В конце концов оба Буренковы приговорены были к четырем годам каторги и попали сначала в Покровский, а затем в Шелайский рудник. В дороге они примирились, да и в Покровском жили без особенных ссор; но теперь я имел несчастье стать невольной причиной новых раздоров между ними. Вся грязь прошлых отношений и поступков выволакивалась на свет и отдавалась на всеобщее обсуждение и посмеяние. Камера, как я говорил уже, держала большею частью сторону Никифора, но обоим хотелось, видимо, знать мое мнение, заручиться моим сочувствием. Положение мое было крайне щекотливое, и я старался по возможности прекратить разговоры о прошлом.
– Я парень простой, – говорил о себе Никифор, – у меня все от сердца, а не от ума идет… А ты хитрый, двуликий!

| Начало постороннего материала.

-- ==== Sys2Proof/Machine/Optim.lean ====
section
/-! DEFINITION. The built-in optimizers ADAMW and SGDM (R252 to R259). -/

namespace Sys2Proof.Machine

/-- A stream of `n` numbers of `w` bytes. -/
def readNums (s : State) (a : Acc) (n base w : Nat) : Rd (List Nat) := do
  let b ← load s a base (n * w)
  pure ((List.range n).map (fun i => field b (i * w) w))

/-- R255: a layer's rates. -/
structure Rates where
  lr   : FVal
  wd   : FVal
  b1   : FVal
  b2   : FVal
  bc1  : FVal
  bc2  : FVal
  eps2 : FVal
  uexp : Nat
  deriving DecidableEq, Repr

def readRates (s : State) (a : Acc) (v : ODesc) : Rd Rates := do
  let b ← load s a (v.a 10 + 32 * v.layer) 32
  let f (k : Nat) : FVal := f32 (field b (4 * k) 4)
  pure { lr := f 0, wd := f 1, b1 := f 2, b2 := f 3, bc1 := f 4, bc2 := f 5, eps2 := f 6, uexp := field b 28 4 }

/-- R254: the factor of a clipped instruction, the global norm being ready and finite. -/
def readFactor (s : State) (a : Acc) (v : ODesc) (step : Nat) : Rd FVal := do
  let b ← load s a (v.a 11) 128
  let fl := field b 112 4
  if !fl.testBit 1 || field b 4 4 != step then Rd.fail (.fail 0x4E 0)
  else if fl.testBit 2 then Rd.fail (.fail 0x4F 0)
  else pure (f32 (field b 108 4))

/-- R256: the new moments m and v. -/
def moments (r : Rates) (adam : Bool) (g m v : FVal) : FVal × FVal :=
  let sub1 (x : FVal) : FVal := add32 (.num 1) x.neg
  if adam then
    (fma32 r.b1 m (mul32 (sub1 r.b1) g), fma32 r.b2 v (mul32 (sub1 r.b2) (mul32 g g)))
  else (fma32 r.b1 m g, .zero false)

/-- R256: the update direction d. -/
def direction (r : Rates) (adam : Bool) (m v w : FVal) : FVal :=
  if adam then fma32 r.wd w (mul32 (mul32 m r.bc1) (rsqrt (add32 (mul32 v r.bc2) r.eps2)))
  else fma32 r.wd w m

/-- R257: the exponent that an element contributes to UEXP. -/
def updateExp (lr d : FVal) : Option Int :=
  match lr.mul d with
  | .num q => some (ilog2 (roundMag 24 (-100000) .rne (ratAbs q)))
  | _ => none

/-- R257: E of phase 2. -/
def phaseExp (uexp : Nat) : Int := if uexp = 0x80000000 then 0 else max (-300) (min 300 (14 - int32 uexp))

/-- R257: the new master weight. -/
def newWeight (lr d w : FVal) (e : Int) : FVal :=
  let us := rnd32 ((lr.mul d).mul (.num (pow2 e)))
  w.add (us.mul (.num (pow2 (-e)))).neg

/-- R257: the compute copy written, by linear element from ORG_C on. -/
def writeCopy (s : State) (a : Acc) (v : ODesc) (key : Key) (vs : List FVal) : Rd Out := do
  let ek := if v.sr then some key else none
  let o ← openOpnd s a v.fmt (v.a 9)
  let lin := vs.zipIdx.map (fun e => (v.org + e.2, e.1))
  match o with
  | .direct fmt => pure (writeRow fmt (v.a 9) v.tid v.org ek vs)
  | .blocked h => match wholeBlocks 32 (lin.length + 1) lin with
    | none => Rd.fail badDesc
    | some bs => pure (Out.join (bs.map (fun b => writeBlock h ek b.1 b.2)))
  | .narrow h => match wholeBlocks 64 (lin.length + 1) lin with
    | none => Rd.fail badDesc
    | some bs => do
      need (bs.all (fun b => decide (b.1 < h.nblocks)) && wholeUnits h (bs.map Prod.fst))
      pure (writeNarrow h key bs)

/-- A list of FP32 values written, counted. -/
def fp32Row (addr : Nat) (vs : List FVal) : Out := writeRow 0 addr 0 0 none vs

/-- The streams that a phase reads, each with its place and width: G or nothing, m, v, HI and TAIL. -/
def ODesc.streams (v : ODesc) : List (Nat × Nat) :=
  if v.phase = 1 then [(v.a 0, 4), (v.a 1, 4)] ++ (if v.adam then [(v.a 2, 4)] else []) ++ [(v.a 5, 2), (v.a 6, 2)]
  else [(v.a 3, 4)] ++ (if v.adam then [(v.a 4, 4)] else []) ++ [(v.a 5, 2), (v.a 6, 2)]

/-- The streams of one width that a phase writes element by element. -/
def ODesc.outs (v : ODesc) : List (Nat × Nat) :=
  if v.phase = 1 then [(v.a 3, 4)] ++ (if v.adam then [(v.a 4, 4)] else [])
  else [(v.a 7, 2), (v.a 8, 2)] ++ (if v.hasC && !v.fmt.hdr then [(v.a 9, elemBytes v.fmt.fmt)] else [])

/-- The master weight of an element's numbers. -/
def masterOf (xs : List Nat) : FVal :=
  match xs.reverse with
  | lo :: hi :: _ => f32 (hi * 65536 + lo)
  | _ => .nan

/-- R256, R257: what phase 1 makes of an element: m, v, and its exponent. -/
def phaseOne (r : Rates) (v : ODesc) (factor : FVal) (xs : List Nat) : (FVal × FVal) × Option Int :=
  let x (k : Nat) : FVal := f32 (xs.getD k 0)
  let mv := moments r v.adam (if v.clip then mul32 (x 0) factor else x 0) (x 1) (if v.adam then x 2 else f32 0)
  (mv, updateExp r.lr (direction r v.adam mv.1 mv.2 (masterOf xs)))

/-- R257: what phase 2 makes of an element. -/
def phaseTwo (r : Rates) (v : ODesc) (xs : List Nat) : Conv :=
  let x (k : Nat) : FVal := f32 (xs.getD k 0)
  let w := masterOf xs
  Flt.fp32.convert .rne (newWeight r.lr (direction r v.adam (x 0) (if v.adam then x 1 else f32 0) w) w (phaseExp r.uexp))

/-- What a phase writes for the elements so far. With `part`, blocks of the compute copy that are not complete are left out. -/
def optimWrites (s : State) (a : Acc) (key : Key) (v : ODesc) (r : Rates) (factor : FVal) (part : Bool) (rows : List (List Nat)) :
    Rd Out :=
  if v.phase = 1 then
    let l := rows.map (phaseOne r v factor)
    let ex := l.filterMap Prod.snd
    let u : Out := if ex.isEmpty then {} else { maxes := [(v.a 10 + 32 * v.layer + 28, wrap 32 (ex.foldl max (ex.headD 0)))] }
    pure (Out.join ([fp32Row (v.a 3) (l.map (·.1.1))] ++ (if v.adam then [fp32Row (v.a 4) (l.map (·.1.2))] else []) ++ [u]))
  else
    let cs := rows.map (phaseTwo r v)
    let o : Out := { units := cs.zipIdx.map (fun c =>
      { writes := [(v.a 7 + 2 * c.2, toLe 2 (c.1.bits / 65536)), (v.a 8 + 2 * c.2, toLe 2 (c.1.bits % 65536))],
        marks := c.1.marks (elemKey (v.a 7 + 2 * c.2) 0) }) }
    let vs := (if part && v.fmt.hdr then cs.take (cs.length / 128 * 128) else cs).map (fun c => f32 c.bits)
    if !v.hasC then pure o
    else if part then fun l => match (writeCopy s a v key vs []).1 with
      | .ok c => (.ok (o.append c), l)
      | .error _ => (.ok o, l)
    else do
      let c ← writeCopy s a v key vs
      pure (o.append c)

/-- R253, R198: element `i` of a stream lies in what is written, other than as the same element of an output. -/
def ODesc.stray (v : ODesc) (w : List (Nat × Nat)) (x : Nat × Nat) (i : Nat) : Bool :=
  !v.outs.contains x && w.any (rangesMeet (x.1 + i * x.2, x.2))

/-- R198: an element's numbers where what is written, as far as it stands in `s'`, overlaps them: each old or new, a free choice. -/
def optimElem (s s' : State) (a : Acc) (v : ODesc) (w : List (Nat × Nat)) (i : Nat) (old : List Nat) : Rd (List Nat) :=
  (v.streams.zip old).zipIdx.mapM (fun e =>
    if v.stray w e.1.1 i && Config.freeChoice (s.freeAt + 2 ^ 61 + (i * 8 + e.2)) % 2 == 1
    then loadNat s' a (e.1.1.1 + i * e.1.1.2) e.1.1.2
    else pure e.1.2)

/-- What an optimizer instruction writes, `st` and `step` being the context's step state and step. -/
def optimOut (s : State) (a : Acc) (key : Key) (d : List Byte) (v : ODesc) (st : StepState) (step : Nat) : Rd Out := do
  need (optimOk d v)
  if st ≠ .exchange ∧ st ≠ .none then Rd.fail (.fail 0x4E 0)
  let factor ← if v.clip then readFactor s a v step else pure (.num 1)
  let r ← readRates s a v
  let cols ← v.streams.mapM (fun x => readNums s a v.count x.1 x.2)
  let rows := (List.range v.count).map (fun i => cols.map (·.getD i 0))
  let o ← optimWrites s a key v r factor false rows
  let w := mergeRanges (o.writes.map (fun e => (e.1, e.2.length)))
  if !v.streams.any (fun x => (List.range v.count).any (v.stray w x)) then pure o
  else do
    Rd.note 0 0 false
    let rows ← rows.zipIdx.foldlM (fun (done : List (List Nat)) e => do
      let o ← optimWrites s a key v r factor true done
      let x ← optimElem s (s.storeAll a o.writes).1 a v w e.2 e.1
      pure (done ++ [x])) []
    optimWrites s a key v r factor false rows

/-- ADAMW. -/
def execAdamw (p i : Nat) (s : State) : Host.Outcome State Fault Refusal :=
  answer (.adamw p i) (match s.task p i 0x28 with
    | some (q, k, _, d) =>
      let a := s.taskAcc q k i
      let c := s.ctx k.ctx
      s.runTask q k a p i (fun s => optimOut s a k.run.key d (odesc d) c.stepState c.step)
    | none => s)

/-- SGDM. -/
def execSgdm (p i : Nat) (s : State) : Host.Outcome State Fault Refusal :=
  answer (.sgdm p i) (match s.task p i 0x29 with
    | some (q, k, _, d) =>
      let a := s.taskAcc q k i
      let c := s.ctx k.ctx
      s.runTask q k a p i (fun s => optimOut s a k.run.key d (odesc d) c.stepState c.step)
    | none => s)

end Sys2Proof.Machine
end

– Не хитрый я, а с башкой, – возражал Михаила, стараясь казаться спокойным, хотя так же был красен, как и Никифор. – Любишь ты хвалить себя, Микишка: простой, мол, ты да бесхитростный… А что в этой твоей простоте, когда товарищу от нее тошнее подчас, чем от хитрости бывает?
– Это как так?
– А так. Я хитрый, да я твоей доли никогда не заедал, а из-за твоей хваленой простоты мне дорогой голодом приходилось сидеть. "Общее, говорит, все у нас будет, Михаила! Как братья родные жить станем, всем делиться друг с дружкой". Я отвечаю: "Ладно, попробуем…" Мешаю в одну кучу и деньги и все. А он в карты играть? Еще кабы с умом в башке, а то сам же сейчас говорил, что ума-то у него нет… А туда же стос заложить нужно! Ну и проиграется в пух и прах, свое и мое спустит, – и идем оба несколько дней голодом.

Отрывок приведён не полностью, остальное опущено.